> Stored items
- - - - - - -

-- ==== Sys2Proof/Machine/Reset.lean ====
section
/-! DEFINITION. INIT (70 R350). -/

namespace Sys2Proof.Machine

/-- INIT: legal in every state, the fault state included; it raises nothing and emits nothing. -/
def execInit (s : State) : Host.Outcome State Fault Refusal := .next s.initialise

end Sys2Proof.Machine
end

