/-! ### `State.armTimer` -/

@[simp] theorem State.armTimer_txSeq (d : Time) : (s.armTimer d).txSeq = s.txSeq := rfl
@[simp] theorem State.armTimer_rxSeq (d : Time) : (s.armTimer d).rxSeq = s.rxSeq := rfl
@[simp] theorem State.armTimer_ackSeq (d : Time) : (s.armTimer d).ackSeq = s.ackSeq := rfl
@[simp] theorem State.armTimer_frameState (d : Time) : (s.armTimer d).frameState = s.frameState := rfl
@[simp] theorem State.armTimer_rxCrc (d : Time) : (s.armTimer d).rxCrc = s.rxCrc := rfl
@[simp] theorem State.armTimer_txCrc (d : Time) : (s.armTimer d).txCrc = s.txCrc := rfl
@[simp] theorem State.armTimer_rxLen (d : Time) : (s.armTimer d).rxLen = s.rxLen := rfl
@[simp] theorem State.armTimer_rxOvf (d : Time) : (s.armTimer d).rxOvf = s.rxOvf := rfl
@[simp] theorem State.armTimer_timerArmed (d : Time) : (s.armTimer d).timerArmed = true := rfl
@[simp] theorem State.armTimer_faultCode (d : Time) : (s.armTimer d).faultCode = s.faultCode := rfl
@[simp] theorem State.armTimer_faultInfo (d : Time) : (s.armTimer d).faultInfo = s.faultInfo := rfl
@[simp] theorem State.armTimer_slots (d : Time) : (s.armTimer d).slots = s.slots := rfl
@[simp] theorem State.armTimer_rxBuf (d : Time) : (s.armTimer d).rxBuf = s.rxBuf := rfl
@[simp] theorem State.armTimer_params (d : Time) : (s.armTimer d).params = s.params := rfl
@[simp] theorem State.armTimer_port (d : Time) : (s.armTimer d).port = s.port := rfl
@[simp] theorem State.armTimer_now (d : Time) : (s.armTimer d).now = s.now := rfl
@[simp] theorem State.armTimer_out (d : Time) : (s.armTimer d).out = s.out ++ [.arm d] := rfl

/-! ### `State.startFrame` -/

@[simp] theorem State.startFrame_txSeq : s.startFrame.txSeq = s.txSeq := rfl
@[simp] theorem State.startFrame_rxSeq : s.startFrame.rxSeq = s.rxSeq := rfl
@[simp] theorem State.startFrame_ackSeq : s.startFrame.ackSeq = s.ackSeq := rfl
@[simp] theorem State.startFrame_frameState : s.startFrame.frameState = .inFrame := rfl
@[simp] theorem State.startFrame_rxCrc : s.startFrame.rxCrc = Config.crcInit := rfl
@[simp] theorem State.startFrame_txCrc : s.startFrame.txCrc = s.txCrc := rfl
@[simp] theorem State.startFrame_rxLen : s.startFrame.rxLen = 0 := rfl
@[simp] theorem State.startFrame_rxOvf : s.startFrame.rxOvf = false := rfl
@[simp] theorem State.startFrame_timerArmed : s.startFrame.timerArmed = s.timerArmed := rfl
@[simp] theorem State.startFrame_faultCode : s.startFrame.faultCode = s.faultCode := rfl
@[simp] theorem State.startFrame_faultInfo : s.startFrame.faultInfo = s.faultInfo := rfl
@[simp] theorem State.startFrame_slots : s.startFrame.slots = s.slots := rfl
@[simp] theorem State.startFrame_rxBuf : s.startFrame.rxBuf = s.rxBuf := rfl
@[simp] theorem State.startFrame_params : s.startFrame.params = s.params := rfl
@[simp] theorem State.startFrame_port : s.startFrame.port = s.port := rfl
@[simp] theorem State.startFrame_now : s.startFrame.now = s.now := rfl
@[simp] theorem State.startFrame_out : s.startFrame.out = s.out := rfl

/-! ### `State.initialise` -/

@[simp] theorem State.initialise_txSeq : s.initialise.txSeq = 0 := rfl
@[simp] theorem State.initialise_rxSeq : s.initialise.rxSeq = 0 := rfl
@[simp] theorem State.initialise_ackSeq : s.initialise.ackSeq = 0 := rfl
@[simp] theorem State.initialise_frameState : s.initialise.frameState = .outsideFrame := rfl
@[simp] theorem State.initialise_rxCrc : s.initialise.rxCrc = Config.crcInit := rfl
@[simp] theorem State.initialise_txCrc : s.initialise.txCrc = Config.crcInit := rfl
@[simp] theorem State.initialise_rxLen : s.initialise.rxLen = 0 := rfl
@[simp] theorem State.initialise_rxOvf : s.initialise.rxOvf = false := rfl
@[simp] theorem State.initialise_timerArmed : s.initialise.timerArmed = false := rfl
@[simp] theorem State.initialise_faultCode : s.initialise.faultCode = 0 := rfl
@[simp] theorem State.initialise_faultInfo : s.initialise.faultInfo = 0 := rfl
@[simp] theorem State.initialise_slots : s.initialise.slots = s.slots.map fun sl => { sl with status := .none, len := 0, time := 0 } := rfl
@[simp] theorem State.initialise_rxBuf : s.initialise.rxBuf = s.rxBuf := rfl
@[simp] theorem State.initialise_params : s.initialise.params = s.params := rfl
@[simp] theorem State.initialise_port : s.initialise.port = s.port := rfl
@[simp] theorem State.initialise_now : s.initialise.now = s.now := rfl
@[simp] theorem State.initialise_out : s.initialise.out = s.out := rfl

- - - - - - -

> WORK REQUEST
The full set of records must be transcribed character for character.

> RESPONSE
-- ==== Sys2Proof/Machine/Reset.lean ====
section
/-! DEFINITION. INIT (70 R350). -/

namespace Sys2Proof.Machine

/-- INIT: legal in every state, the fault state included; it raises nothing and emits nothing. -/
def execInit (s : State) : Host.Outcome State Fault Refusal := .next s.initialise

end Sys2Proof.Machine
end

/-! ### `State.armTimer` -/

@[simp] theorem State.armTimer_txSeq (d : Time) : (s.armTimer d).txSeq = s.txSeq := rfl
@[simp] theorem State.armTimer_rxSeq (d : Time) : (s.armTimer d).rxSeq = s.rxSeq := rfl
@[simp] theorem State.armTimer_ackSeq (d : Time) : (s.armTimer d).ackSeq = s.ackSeq := rfl
@[simp] theorem State.armTimer_frameState (d : Time) : (s.armTimer d).frameState = s.frameState := rfl
@[simp] theorem State.armTimer_rxCrc (d : Time) : (s.armTimer d).rxCrc = s.rxCrc := rfl
@[simp] theorem State.armTimer_txCrc (d : Time) : (s.armTimer d).txCrc = s.txCrc := rfl
@[simp] theorem State.armTimer_rxLen (d : Time) : (s.armTimer d).rxLen = s.rxLen := rfl
@[simp] theorem State.armTimer_rxOvf (d : Time) : (s.armTimer d).rxOvf = s.rxOvf := rfl
@[simp] theorem State.armTimer_timerArmed (d : Time) : (s.armTimer d).timerArmed = true := rfl
@[simp] theorem State.armTimer_faultCode (d : Time) : (s.armTimer d).faultCode = s.faultCode := rfl
@[simp] theorem State.armTimer_faultInfo (d : Time) : (s.armTimer d).faultInfo = s.faultInfo := rfl
@[simp] theorem State.armTimer_slots (d : Time) : (s.armTimer d).slots = s.slots := rfl
@[simp] theorem State.armTimer_rxBuf (d : Time) : (s.armTimer d).rxBuf = s.rxBuf := rfl
@[simp] theorem State.armTimer_params (d : Time) : (s.armTimer d).params = s.params := rfl
@[simp] theorem State.armTimer_port (d : Time) : (s.armTimer d).port = s.port := rfl
@[simp] theorem State.armTimer_now (d : Time) : (s.armTimer d).now = s.now := rfl
@[simp] theorem State.armTimer_out (d : Time) : (s.armTimer d).out = s.out ++ [.arm d] := rfl

/-! ### `State.startFrame` -/

@[simp] theorem State.startFrame_txSeq : s.startFrame.txSeq = s.txSeq := rfl
@[simp] theorem State.startFrame_rxSeq : s.startFrame.rxSeq = s.rxSeq := rfl
@[simp] theorem State.startFrame_ackSeq : s.startFrame.ackSeq = s.ackSeq := rfl
@[simp] theorem State.startFrame_frameState : s.startFrame.frameState = .inFrame := rfl
@[simp] theorem State.startFrame_rxCrc : s.startFrame.rxCrc = Config.crcInit := rfl
@[simp] theorem State.startFrame_txCrc : s.startFrame.txCrc = s.txCrc := rfl
@[simp] theorem State.startFrame_rxLen : s.startFrame.rxLen = 0 := rfl
@[simp] theorem State.startFrame_rxOvf : s.startFrame.rxOvf = false := rfl
@[simp] theorem State.startFrame_timerArmed : s.startFrame.timerArmed = s.timerArmed := rfl
@[simp] theorem State.startFrame_faultCode : s.startFrame.faultCode = s.faultCode := rfl
@[simp] theorem State.startFrame_faultInfo : s.startFrame.faultInfo = s.faultInfo := rfl
@[simp] theorem State.startFrame_slots : s.startFrame.slots = s.slots := rfl
@[simp] theorem State.startFrame_rxBuf : s.startFrame.rxBuf = s.rxBuf := rfl
@[simp] theorem State.startFrame_params : s.startFrame.params = s.params := rfl
@[simp] theorem State.startFrame_port : s.startFrame.port = s.port := rfl
@[simp] theorem State.startFrame_now : s.startFrame.now = s.now := rfl
@[simp] theorem State.startFrame_out : s.startFrame.out = s.out := rfl

/-! ### `State.initialise` -/

@[simp] theorem State.initialise_txSeq : s.initialise.txSeq = 0 := rfl
@[simp] theorem State.initialise_rxSeq : s.initialise.rxSeq = 0 := rfl
@[simp] theorem State.initialise_ackSeq : s.initialise.ackSeq = 0 := rfl
@[simp] theorem State.initialise_frameState : s.initialise.frameState = .outsideFrame := rfl
@[simp] theorem State.initialise_rxCrc : s.initialise.rxCrc = Config.crcInit := rfl
@[simp] theorem State.initialise_txCrc : s.initialise.txCrc = Config.crcInit := rfl
@[simp] theorem State.initialise_rxLen : s.initialise.rxLen = 0 := rfl
@[simp] theorem State.initialise_rxOvf : s.initialise.rxOvf = false := rfl
@[simp] theorem State.initialise_timerArmed : s.initialise.timerArmed = false := rfl
@[simp] theorem State.initialise_faultCode : s.initialise.faultCode = 0 := rfl
@[simp] theorem State.initialise_faultInfo : s.initialise.faultInfo = 0 := rfl
@[simp] theorem State.initialise_slots : s.initialise.slots = s.slots.map fun sl => { sl with status := .none, len := 0, time := 0 } := rfl
@[simp] theorem State.initialise_rxBuf : s.initialise.rxBuf = s.rxBuf := rfl
@[simp] theorem State.initialise_params : s.initialise.params = s.params := rfl
@[simp] theorem State.initialise_port : s.initialise.port = s.port := rfl
@[simp] theorem State.initialise_now : s.initialise.now = s.now := rfl
@[simp] theorem State.initialise_out : s.initialise.out = s.out := rfl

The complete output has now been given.